# [RECORDS FOR THIS TASK]
-- ==== Sys2Proof/Tests/Slice0.lean ====
section
/-!
SUPPORT. Tests: ill-formed commands that the check refuses, the manual's worked examples, and for every statement with
hypotheses a theorem `witness_<statement>` with concrete values that meet them together, clause by clause.
-/

namespace Sys2Proof.Tests

open Sys2Proof Sys2Proof.Machine

set_option Elab.async false

/-- The state after reset with some registers, some active copies, the sample counter and the other data as given. -/
def st (o a : List (Key × Int)) (n : Fin 501 := 0) (f : Data → Data := id) : State :=
  { State.reset with
    objs := o.foldl (fun m e => m.insert e.1 e.2) []
    active := a.foldl (fun m e => m.insert e.1 e.2) []
    next := n
    d := f State.reset.d }

/-! ## Ill-formed commands are refused

Each term differs from a well-formed one in the one field that its check is about. -/

/-- A well-formed header, frame, response and grid sample. -/
def hdr0 : LotHdr := ⟨15, true, false, false, 255, 65535, 255, 255, 65535⟩
def frame0 : CanFrame := ⟨true, true, true, false, false, 9, 2 ^ 29 - 1, List.replicate 12 0, 0⟩
def resp0 : SglResp := ⟨255, 65535, 255, 65535⟩
def msg0 : SampleMsg := ⟨2 ^ 32 - 1, 499, List.replicate 12 0, true, 0, 0, 0⟩

theorem test_wellFormed_accepts :
    [Instr.controlSample [(263, 2 ^ 50 - 1)] true false, .crossingArrival true (2 ^ 32 - 1) 499 (.pilot 0 0),
     .ptpMessage 2 127 (.followUp 0), .lotReadReq .mailbox hdr0, .lotWriteReq .mailbox hdr0 (List.replicate 4096 0),
     .sglResponse 0 0 resp0, .mtSample [] [⟨0, [1, 2, 3], [1, 2, 3, 4]⟩], .canFrameReceived 0 frame0,
     .pairSample msg0 ⟨0, 0⟩, .pairChecksum 0 (2 ^ 32 - 1) ⟨0, 0⟩, .ownerAnchor .firmware (List.replicate 97 0),
     .stocktakeRunEnd 0 (2 ^ 64 - 1), .qReset .firmware 63 65535, .commit .firmware 0].all Instr.wellFormed = true := by
  decide +kernel

theorem test_wellFormed_lot :
    [{ hdr0 with service := 16 }, { hdr0 with tag := 256 }, { hdr0 with index := 65536 }, { hdr0 with sub := 256 },
     { hdr0 with seg := 256 }, { hdr0 with length := 65536 }].all (fun h => !h.wf && [Instr.lotReadReq .mailbox h,
      .lotWriteReq .mailbox h [], .lotSegData .mailbox h [], .lotSegAck .mailbox h, .lotAbort .mailbox h,
      .lotUnknownService .mailbox h].all fun c => !c.wellFormed) = true
    ∧ [Instr.lotWriteReq .mailbox hdr0 (List.replicate 4097 0), .lotSegData .mailbox hdr0 (List.replicate 4097 0),
       .lotSegmentTimeout .mailbox 256, .lotLifetimeTimeout .mailbox 256, .partitionVerdict .mailbox 256 .writeOk,
       .partitionTimeout .mailbox 256].all (fun c => !c.wellFormed) = true := by decide +kernel

theorem test_wellFormed_can :
    [{ frame0 with id := 2 ^ 29 }, { frame0 with ide := false, id := 2 ^ 11 }, { frame0 with dlc := 16 },
     { frame0 with data := [] }, { frame0 with rtr := true, data := [] }, { frame0 with fdf := false, data := List.replicate 8 0 },
     { frame0 with fdf := false, brs := false, esi := true, data := List.replicate 8 0 }].all
      (fun f => !f.wf && !(Instr.canFrameReceived 0 f).wellFormed && !(Instr.canWake 0 (.frame f)).wellFormed) = true := by
  decide +kernel

theorem test_wellFormed_samples :
    [Instr.controlSample [(264, 0)] true false, .controlSample [(0, 2 ^ 50)] true false,
     .crossingArrival true (2 ^ 32) 0 (.pilot 0 0), .crossingArrival true 0 500 (.pilot 0 0),
     .ptpMessage 0 0 (.followUp 0), .ptpMessage 3 0 (.followUp 0), .ptpMessage 1 128 (.followUp 0),
     .sglResponse 0 0 { resp0 with addr := 256 }, .sglResponse 0 0 { resp0 with aux := 65536 },
     .sglResponse 0 0 { resp0 with cur := 256 }, .sglResponse 0 0 { resp0 with crc := 65536 },
     .mtSample (List.replicate 25 ⟨0, 0, 0⟩) [], .mtSample [] (List.replicate 3 ⟨0, [0, 0, 0], [0, 0, 0, 0]⟩),
     .mtSample [] [⟨0, [0, 0], [0, 0, 0, 0]⟩], .mtSample [] [⟨0, [0, 0, 0], [0, 0, 0]⟩],
     .sfCycle 65536 0, .sfCycle 0 256, .testPulse 0 65536, .ocEvent 0 65536, .stocktakeRunEnd 0 (2 ^ 64)].all
      (fun c => !c.wellFormed) = true := by decide +kernel

theorem test_wellFormed_pair :
    [Instr.pairSample { msg0 with frame := 2 ^ 32 } ⟨0, 0⟩, .pairSample { msg0 with sample := 500 } ⟨0, 0⟩,
     .pairSample { msg0 with hashes := [] } ⟨0, 0⟩, .pairMirror 0 500 0 .firmware (.pilot 0 0) ⟨0, 0⟩,
     .pairChecksum (2 ^ 32) 0 ⟨0, 0⟩, .pairChecksum 0 (2 ^ 32) ⟨0, 0⟩, .pairMismatch 0 500 0 ⟨0, 0⟩, .pairMismatch 0 0 4096 ⟨0, 0⟩,
     .pairForward 65536 0 .firmware 0 ⟨0, 0⟩, .pairForward 0 256 .firmware 0 ⟨0, 0⟩].all (fun c => !c.wellFormed) = true := by
  decide +kernel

# [WHAT THIS TASK INVOLVES]
Show every line in the listing above that carries the word "followUp".

# [EXPECTED ANSWER]
     .ptpMessage 2 127 (.followUp 0), .lotReadReq .mailbox hdr0, .lotWriteReq .mailbox hdr0 (List.replicate 4096 0),
     .ptpMessage 0 0 (.followUp 0), .ptpMessage 3 0 (.followUp 0), .ptpMessage 1 128 (.followUp 0),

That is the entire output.